(Exercise prompt): For each line below that holds "poll", return the line as it stands.

BEGIN

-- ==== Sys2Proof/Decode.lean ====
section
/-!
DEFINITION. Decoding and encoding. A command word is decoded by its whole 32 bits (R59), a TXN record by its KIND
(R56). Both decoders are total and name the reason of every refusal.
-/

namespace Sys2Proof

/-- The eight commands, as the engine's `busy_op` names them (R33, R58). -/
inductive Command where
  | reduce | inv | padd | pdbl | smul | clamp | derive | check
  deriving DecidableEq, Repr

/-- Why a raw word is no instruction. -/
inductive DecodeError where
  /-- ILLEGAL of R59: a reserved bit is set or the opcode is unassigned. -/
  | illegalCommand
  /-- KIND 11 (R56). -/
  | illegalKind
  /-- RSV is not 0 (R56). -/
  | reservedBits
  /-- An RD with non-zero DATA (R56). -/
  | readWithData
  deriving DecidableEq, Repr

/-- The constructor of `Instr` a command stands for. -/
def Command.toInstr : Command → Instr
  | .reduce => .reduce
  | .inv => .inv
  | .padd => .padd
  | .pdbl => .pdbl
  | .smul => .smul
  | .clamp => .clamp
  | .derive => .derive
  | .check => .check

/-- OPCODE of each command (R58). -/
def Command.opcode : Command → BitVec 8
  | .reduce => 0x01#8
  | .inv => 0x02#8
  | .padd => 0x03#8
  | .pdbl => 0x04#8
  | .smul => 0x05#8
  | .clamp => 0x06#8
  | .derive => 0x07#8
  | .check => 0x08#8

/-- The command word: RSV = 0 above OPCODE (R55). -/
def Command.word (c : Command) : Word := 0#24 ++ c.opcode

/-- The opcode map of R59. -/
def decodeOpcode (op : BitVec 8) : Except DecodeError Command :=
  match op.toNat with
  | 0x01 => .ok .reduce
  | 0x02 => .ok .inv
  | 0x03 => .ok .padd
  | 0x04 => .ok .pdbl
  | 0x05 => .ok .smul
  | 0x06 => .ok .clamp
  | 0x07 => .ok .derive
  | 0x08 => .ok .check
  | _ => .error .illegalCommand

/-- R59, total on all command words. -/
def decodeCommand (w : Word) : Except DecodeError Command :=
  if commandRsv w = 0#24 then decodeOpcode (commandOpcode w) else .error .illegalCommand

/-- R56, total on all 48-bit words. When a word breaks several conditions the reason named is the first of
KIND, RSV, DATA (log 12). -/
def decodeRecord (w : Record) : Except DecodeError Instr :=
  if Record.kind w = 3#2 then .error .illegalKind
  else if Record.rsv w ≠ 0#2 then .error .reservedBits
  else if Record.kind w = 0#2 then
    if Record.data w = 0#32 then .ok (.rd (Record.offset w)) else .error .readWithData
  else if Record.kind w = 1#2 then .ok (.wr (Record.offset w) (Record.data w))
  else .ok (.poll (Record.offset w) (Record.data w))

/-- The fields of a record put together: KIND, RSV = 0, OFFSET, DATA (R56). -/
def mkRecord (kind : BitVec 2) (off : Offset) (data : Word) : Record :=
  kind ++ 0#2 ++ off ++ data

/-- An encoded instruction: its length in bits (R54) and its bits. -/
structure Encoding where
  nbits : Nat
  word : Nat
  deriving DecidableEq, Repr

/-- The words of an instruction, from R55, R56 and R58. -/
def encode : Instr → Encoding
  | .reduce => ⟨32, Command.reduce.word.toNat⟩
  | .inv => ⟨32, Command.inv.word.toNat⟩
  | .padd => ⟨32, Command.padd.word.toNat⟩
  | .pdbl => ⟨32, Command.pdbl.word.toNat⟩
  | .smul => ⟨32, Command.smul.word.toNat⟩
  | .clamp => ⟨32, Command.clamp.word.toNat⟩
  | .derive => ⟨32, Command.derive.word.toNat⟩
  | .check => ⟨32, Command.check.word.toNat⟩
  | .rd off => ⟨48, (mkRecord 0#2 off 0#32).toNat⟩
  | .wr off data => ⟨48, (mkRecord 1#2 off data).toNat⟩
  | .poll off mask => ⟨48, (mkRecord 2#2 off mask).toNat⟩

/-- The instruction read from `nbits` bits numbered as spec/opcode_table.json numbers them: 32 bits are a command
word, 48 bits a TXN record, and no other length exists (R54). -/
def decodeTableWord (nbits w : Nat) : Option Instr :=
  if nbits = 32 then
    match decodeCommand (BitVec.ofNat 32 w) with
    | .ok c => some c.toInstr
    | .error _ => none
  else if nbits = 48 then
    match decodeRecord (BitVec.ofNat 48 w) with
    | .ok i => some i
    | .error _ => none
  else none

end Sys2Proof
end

END

(Solution to this exercise):
  else .ok (.poll (Record.offset w) (Record.data w))
  | .poll off mask => ⟨48, (mkRecord 2#2 off mask).toNat⟩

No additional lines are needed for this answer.